▸ **What the task requires**:
Scan the entries for lines with the word "fullBuilding" and copy those lines.

──────── Extracted information ────────

-- ==== Sys2Proof/Tests/Slice0.lean ====
section
/-! SUPPORT. The model's own tests, whose expected results are those of 30_encoding.md and 95_test_vectors.md, and for every
statement with hypotheses a witness that meets them. -/

namespace Sys2Proof.Tests

open Sys2Proof.Machine

/-! ### Helpers -/

/-- The state an outcome goes on in; the reset state where it stops. -/
def after : Outcome → State
  | .next t => t
  | .fault _ | .refused _ => State.reset

/-- The outcome is a next state. -/
def goesOn : Outcome → Bool
  | .next _ => true
  | .fault _ | .refused _ => false

theorem eq_next_after {o : Outcome} (h : goesOn o = true) : o = .next (after o) := by
  cases o with
  | next t => rfl
  | fault f => cases h
  | refused r => cases h

/-- One step on a written command word. -/
def doWord (w : Word) (s : State) : State := after (step (s.withPending w))

/-- The register at a byte offset. -/
def reg (s : State) (off : Nat) : Word := s.regRead (BitVec.ofNat 14 off)

/-- A state with two weights and nothing else. -/
def twoWeights (x y : Byte) (v w : Word) : State := (State.reset.setWeight x v).setWeight y w

/-- Vector T1 before BINIT: a = 3, b = 1. -/
def abWeights : State := twoWeights 0x61#8 0x62#8 3#32 1#32

/-- Vector T1 after BINIT. -/
def abBuilding : State :=
  { abWeights with node := [.leaf 0x61#8 3#32, .leaf 0x62#8 1#32], nleaves := 2, pq := [1, 0], tstate := .tBuilding }

/-- Vector T1 after FINISH. -/
def abTree : State :=
  { abWeights with node := [.leaf 0x61#8 3#32, .leaf 0x62#8 1#32, .internal 4#32 1 0], nleaves := 2, tstate := .tReady 2 2 }

/-- Vector T1 after GENTAB. -/
def abTable : State :=
  { abTree with code := writeTable (writeTable emptyTable 0x61#8 [true]) 0x62#8 [false], tableValid := true }

/-- Vector T6 before and after BINIT, after FINISH and after GENTAB: z = 4. -/
def zWeights : State := State.reset.setWeight 0x7A#8 4#32
def zBuilding : State := { zWeights with node := [.leaf 0x7A#8 4#32], nleaves := 1, pq := [0], tstate := .tBuilding }
def zTree : State := { zWeights with node := [.leaf 0x7A#8 4#32], nleaves := 1, tstate := .tReady 0 0 }
def zTable : State := { zTree with code := writeTable emptyTable 0x7A#8 [false], tableValid := true }

/-- Vector T3: a = 1, b = 1, c = 2. -/
def abcWeights : State := (twoWeights 0x61#8 0x62#8 1#32 1#32).setWeight 0x63#8 2#32
def abcLeaves : List Node := [.leaf 0x61#8 1#32, .leaf 0x62#8 1#32, .leaf 0x63#8 2#32]
def abcBuilding : State := { abcWeights with node := abcLeaves, nleaves := 3, pq := [0, 1, 2], tstate := .tBuilding }
def abcTree : State :=
  { abcWeights with node := abcLeaves ++ [.internal 2#32 0 1, .internal 4#32 2 3], nleaves := 3, tstate := .tReady 4 4 }

/-- Vector D2: the cursor on node 3. -/
def abcMid : State := { abcTree with tstate := .tReady 4 3 }

/-- Vector T11: two weights whose sum is 2^32; and vector T13: a sum of 2^32 - 1. -/
def overWeights : State := twoWeights 0#8 1#8 0xFFFFFFFF#32 1#32
def fullWeights : State := twoWeights 0#8 1#8 0xFFFFFFFE#32 1#32
def overBuilding : State :=
  { overWeights with node := [.leaf 0#8 0xFFFFFFFF#32, .leaf 1#8 1#32], nleaves := 2, pq := [1, 0], tstate := .tBuilding }
def fullBuilding : State :=
  { fullWeights with node := [.leaf 0#8 0xFFFFFFFE#32, .leaf 1#8 1#32], nleaves := 2, pq := [1, 0], tstate := .tBuilding }

/-- Vector T15 after BINIT, and after FINISH. -/
def emptyBuilding : State := { State.reset with tstate := .tBuilding }
def emptyTree : State := { State.reset with tstate := .tEmpty }

/-- Vector C1: IllegalCommand is pending. -/
def failed : State := { State.reset with errCode := 8#4, errOpc := 0x03#8 }

/-! ### Decoding and encoding: words written from R91 to R96 bit by bit -/

theorem test_decode_wclr : decode 0b00010000000000000000000000000000#32 = .ok .wclr := by decide
theorem test_decode_wsetl : decode 0b00010001011000010000000000000011#32 = .ok (.wsetl 0x61#8 3#16) := by decide
theorem test_decode_wseth : decode 0b00010010111111111000000000000001#32 = .ok (.wseth 0xFF#8 0x8001#16) := by decide
theorem test_decode_binit : decode 0b00100000000000000000000000000000#32 = .ok .binit := by decide
theorem test_decode_merge : decode 0b00100001000000000000000000000000#32 = .ok .merge := by decide
theorem test_decode_finish : decode 0b00100010000000000000000000000000#32 = .ok .finish := by decide
theorem test_decode_build : decode 0b00100011000000000000000000000000#32 = .ok .build := by decide
theorem test_decode_gentab : decode 0b00110000000000000000000000000000#32 = .ok .gentab := by decide
theorem test_decode_enc : decode 0b01000000011000010000000000000000#32 = .ok (.enc 0x61#8) := by decide
theorem test_decode_dstart : decode 0b01010000000000000000000000000000#32 = .ok .dstart := by decide
theorem test_decode_dec : decode 0b01010001001100010000000000000000#32 = .ok (.dec 0x31#8) := by decide
theorem test_decode_dend : decode 0b01010010000000000000000000000000#32 = .ok .dend := by decide
theorem test_decode_nop : decode 0b00000000000000000000000000000000#32 = .ok .nop := by decide
theorem test_decode_srst : decode 0b00000001000000000000000000000000#32 = .ok .srst := by decide
theorem test_decode_eclr : decode 0b00000010000000000000000000000000#32 = .ok .eclr := by decide
theorem test_encode_wsetl : encode (.wsetl 0x61#8 3#16) = 0x11610003#32 := by decide
theorem test_decodeTableWord : decodeTableWord 32 0x51310000 = some (.dec 0x31#8) ∧ decodeTableWord 32 0x51310001 = none := by
  decide

/-! ### Well-formedness: each check refuses an ill-formed term -/

theorem test_wf_unassigned_opcode : wordWellFormed 0x03000000#32 = false := by decide
theorem test_wf_format_n_bits : wordWellFormed 0x20000001#32 = false ∧ wordWellFormed 0x00800000#32 = false := by decide
theorem test_wf_format_b_bits : wordWellFormed 0x40610001#32 = false ∧ wordWellFormed 0x51318000#32 = false := by decide
theorem test_wf_format_w_admits_all : wordWellFormed 0x11FFFFFF#32 = true := by decide
theorem test_wf_wsetl : (Asm.wsetl 255 65535).wf = true ∧ (Asm.wsetl 256 0).wf = false ∧ (Asm.wsetl 0 65536).wf = false := by
  decide
theorem test_wf_wseth : (Asm.wseth 256 0).wf = false ∧ (Asm.wseth 0 65536).wf = false := by decide
theorem test_wf_enc : (Asm.enc 255).wf = true ∧ (Asm.enc 256).wf = false := by decide
theorem test_wf_dec : (Asm.dec 255).wf = true ∧ (Asm.dec 256).wf = false := by decide
theorem test_wf_wset : (Asm.wset 0 4294967295).wf = true ∧ (Asm.wset 0 4294967296).wf = false ∧ (Asm.wset 256 0).wf = false := by
  decide
theorem test_wf_encstr : (Asm.encstr [0x61, 256]).wf = false := by decide
theorem test_wf_decstr : (Asm.decstr [0x31, 256]).wf = false := by decide

/-! ### The assembler (R100, R101) -/

/-- The text `WSETL 'a', 3` assembles to 0x11610003 (R100), in small letters and with a comment too. -/
theorem test_assemble_wsetl : assembleLine "wsetl 'a', 3 ; three".toList = some [0x11610003#32] := by decide
theorem test_assemble_hex : assembleLine "DEC 0x30".toList = some [0x51300000#32] := by decide
theorem test_assemble_out_of_range : assembleLine "ENC 256".toList = none := by decide
theorem test_assemble_comment_only : assembleLine "  ; nothing".toList = some [] := by decide
theorem test_assemble_wset :
    assembleLine "WSET 1, 65536".toList = some [0x11010000#32, 0x12010001#32] ∧
    assembleLine "WSET 1, 65535".toList = some [0x1101FFFF#32] := by decide
/-- R101: `DECSTR "10"` is `DEC 0x31`, `DEC 0x30`; the double quote is character 34. -/
theorem test_assemble_decstr :
    assembleLine ("DECSTR ".toList ++ [Char.ofNat 34, '1', '0', Char.ofNat 34]) = some [0x51310000#32, 0x51300000#32] := by
  decide
theorem test_assemble_compile : assembleLine "COMPILE".toList = some [0x23000000#32, 0x30000000#32] := by decide

/-! ### Commands, one step each -/

/-- W1, W3. -/
theorem test_wsetl : reg (doWord 0x11610003#32 State.reset) 0x0584 = 3#32 ∧
    (doWord 0x11610005#32 (State.reset.setWeight 0x61#8 0x20003#32)).weightOf 0x61#8 = 5#32 := by decide +kernel
/-- W2, W4. -/
theorem test_wseth : (doWord 0x12610002#32 (State.reset.setWeight 0x61#8 3#32)).weightOf 0x61#8 = 0x20003#32 ∧
    (doWord 0x1200FFFF#32 (State.reset.setWeight 0#8 0xFFFF#32)).weightOf 0#8 = 0xFFFFFFFF#32 := by decide +kernel
/-- W6: WCLR leaves the weights copied into the tree. -/
theorem test_wclr : (doWord 0x10000000#32 abTree).weightOf 0x61#8 = 0#32 ∧ reg (doWord 0x10000000#32 abTree) 0x0800 = 3#32 := by
  decide +kernel
/-- T1 after BINIT; the whole state is that of the vector. -/
theorem test_binit : loadQueue abWeights = abBuilding := by decide +kernel
/-- T16: BINIT discards the tree, the table and the cursor. -/
theorem test_binit_discards : doWord 0x20000000#32 { abTable with decDone := true } = abBuilding := by decide +kernel
/-- T3: the first merge takes the nodes 0 and 1 and goes after the leaf of equal weight. -/
theorem test_merge : (doWord 0x21000000#32 abcBuilding).pq = [2, 3] ∧ reg (doWord 0x21000000#32 abcBuilding) 0x100C = 0xC0010000#32 := by
  decide +kernel
/-- T11: WeightOverflow, with nothing else changed; T8: EmptyQueue on the last node. -/
theorem test_merge_errors : doWord 0x21000000#32 overBuilding = { overBuilding with errCode := 5#4, errOpc := 0x21#8 } ∧
    doWord 0x21000000#32 zBuilding = { zBuilding with errCode := 1#4, errOpc := 0x21#8 } := by
  decide +kernel
/-- T3 after FINISH. -/
theorem test_finish : doWord 0x22000000#32 abcBuilding = abcTree := by decide +kernel
/-- T10: STATUS after SequenceError in READY. -/
theorem test_finish_ready : reg (doWord 0x22000000#32 zTree) 0x0008 = 0x00002206#32 ∧ reg (doWord 0x22000000#32 zTree) 0x0004 = 0x64#32 := by
  decide +kernel
/-- T13: a sum of 2^32 - 1 fits. -/
theorem test_build : (doWord 0x23000000#32 fullWeights).node[2]? = some (.internal 0xFFFFFFFF#32 1 0) := by decide +kernel
/-- T12: the error is reported with BUILD's opcode, and the BINIT part stands. -/
theorem test_build_overflow : doWord 0x23000000#32 overWeights = { overBuilding with errCode := 5#4, errOpc := 0x23#8 } := by
  decide +kernel
/-- G3: the words of the code table for T3. -/
theorem test_gentab : reg (doWord 0x30000000#32 abcTree) 0x1D84 = 2#32 ∧ reg (doWord 0x30000000#32 abcTree) 0x2C20 = 1#32 ∧
    reg (doWord 0x30000000#32 abcTree) 0x2C40 = 3#32 ∧ reg (doWord 0x30000000#32 abcTree) 0x1D8C = 1#32 := by decide +kernel
/-- G4: the one-digit code of a single leaf. -/
theorem test_gentab_single : doWord 0x30000000#32 zTree = zTable := by decide +kernel
/-- X1, X2. -/
theorem test_enc : (doWord 0x40610000#32 abTable).out = [0x31#8] ∧ (doWord 0x40620000#32 abTable).out = [0x30#8] := by decide +kernel
/-- X4. -/
theorem test_enc_unknown : reg (doWord 0x40630000#32 abTable) 0x0008 = 0x00634002#32 ∧ (doWord 0x40630000#32 abTable).out = [] := by
  decide +kernel
/-- D5: DSTART leaves the middle of a sequence. -/
theorem test_dstart : doWord 0x50000000#32 abcMid = abcTree := by decide +kernel
/-- D10. -/
theorem test_dstart_none : reg (doWord 0x50000000#32 State.reset) 0x0008 = 0x00005006#32 := by decide +kernel
/-- D2 and D3: bit 1 selects child 1; a leaf is emitted and the cursor returns. -/
theorem test_dec : doWord 0x51310000#32 abcTree = abcMid ∧ doWord 0x51300000#32 abcMid = { abcTree with out := [0x61#8] } := by
  decide +kernel
/-- D6 and D8: both digits decode in a single-leaf tree; the state is checked before the digit. -/
theorem test_dec_single : (doWord 0x51310000#32 zTree).out = [0x7A#8] ∧ reg (doWord 0x51320000#32 State.reset) 0x0008 = 0x00325107#32 := by
  decide +kernel
/-- D4. -/
theorem test_dend_mid : reg (doWord 0x52000000#32 abcMid) 0x0008 = 0x00005204#32 ∧ reg (doWord 0x52000000#32 abcMid) 0x0014 = 0x80000003#32 := by
  decide +kernel
/-- D12. -/
theorem test_dend_empty : reg (doWord 0x52000000#32 emptyTree) 0x0004 = 0x16#32 := by decide +kernel
/-- C8, C3. -/
theorem test_nop : doWord 0x00000000#32 abTable = abTable ∧ reg (doWord 0x00000001#32 State.reset) 0x0008 = 0x00000008#32 := by decide +kernel
/-- C7. -/
theorem test_srst : doWord 0x01000000#32 { abTable with out := [0x31#8] } = { State.reset with out := [0x31#8] } := by decide +kernel
/-- C6, C5. -/
theorem test_eclr : doWord 0x02000000#32 failed = State.reset ∧ doWord 0x02000001#32 failed = failed := by decide +kernel
/-- C4: a command is discarded while an error is pending. -/
theorem test_gate : doWord 0x117A0004#32 failed = failed := by decide +kernel
/-- C1: ERRINFO and STATUS. -/
theorem test_illegal : reg (doWord 0x03000000#32 State.reset) 0x0008 = 0x00000308#32 ∧ reg (doWord 0x03000000#32 State.reset) 0x0004 = 0x40#32 := by
  decide +kernel
/-- T2: the registers of the queue after BINIT. -/
theorem test_registers : reg { abBuilding with pq := [1, 2, 0] } 0x1800 = 0x80000001#32 ∧ reg { abBuilding with pq := [1, 2, 0] } 0x1808 = 0x80000000#32 ∧
    reg { abBuilding with pq := [1, 2, 0] } 0x180C = 0#32 ∧ reg { abBuilding with pq := [1, 2, 0] } 0x0004 = 0x30002#32 := by decide +kernel
/-- T1 after GENTAB: TREEINFO, ROOT, NODE_D, STATUS (P1's end state before the decode's end). -/
theorem test_registers_ready : reg abTable 0x000C = 0x00030002#32 ∧ reg abTable 0x0010 = 0x80000002#32 ∧ reg abTable 0x1008 = 0xC0000001#32 ∧
    reg abTable 0x0004 = 0x2C#32 := by decide +kernel

/-! ### States that satisfy the invariant -/

theorem abBuilding_inv : abBuilding.Inv := test_binit ▸ loadQueue_inv (s := abWeights) (by decide)

theorem zBuilding_loaded : loadQueue zWeights = zBuilding := by decide +kernel
theorem zBuilding_inv : zBuilding.Inv := zBuilding_loaded ▸ loadQueue_inv (s := zWeights) (by decide)

theorem abcBuilding_loaded : loadQueue abcWeights = abcBuilding := by decide +kernel
theorem abcBuilding_inv : abcBuilding.Inv := abcBuilding_loaded ▸ loadQueue_inv (s := abcWeights) (by decide)

theorem fullBuilding_loaded : loadQueue fullWeights = fullBuilding := by decide +kernel
theorem fullBuilding_inv : fullBuilding.Inv := fullBuilding_loaded ▸ loadQueue_inv (s := fullWeights) (by decide)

────────

▸ **Exercise result**:
def fullBuilding : State :=
theorem fullBuilding_loaded : loadQueue fullWeights = fullBuilding := by decide +kernel
theorem fullBuilding_inv : fullBuilding.Inv := fullBuilding_loaded ▸ loadQueue_inv (s := fullWeights) (by decide)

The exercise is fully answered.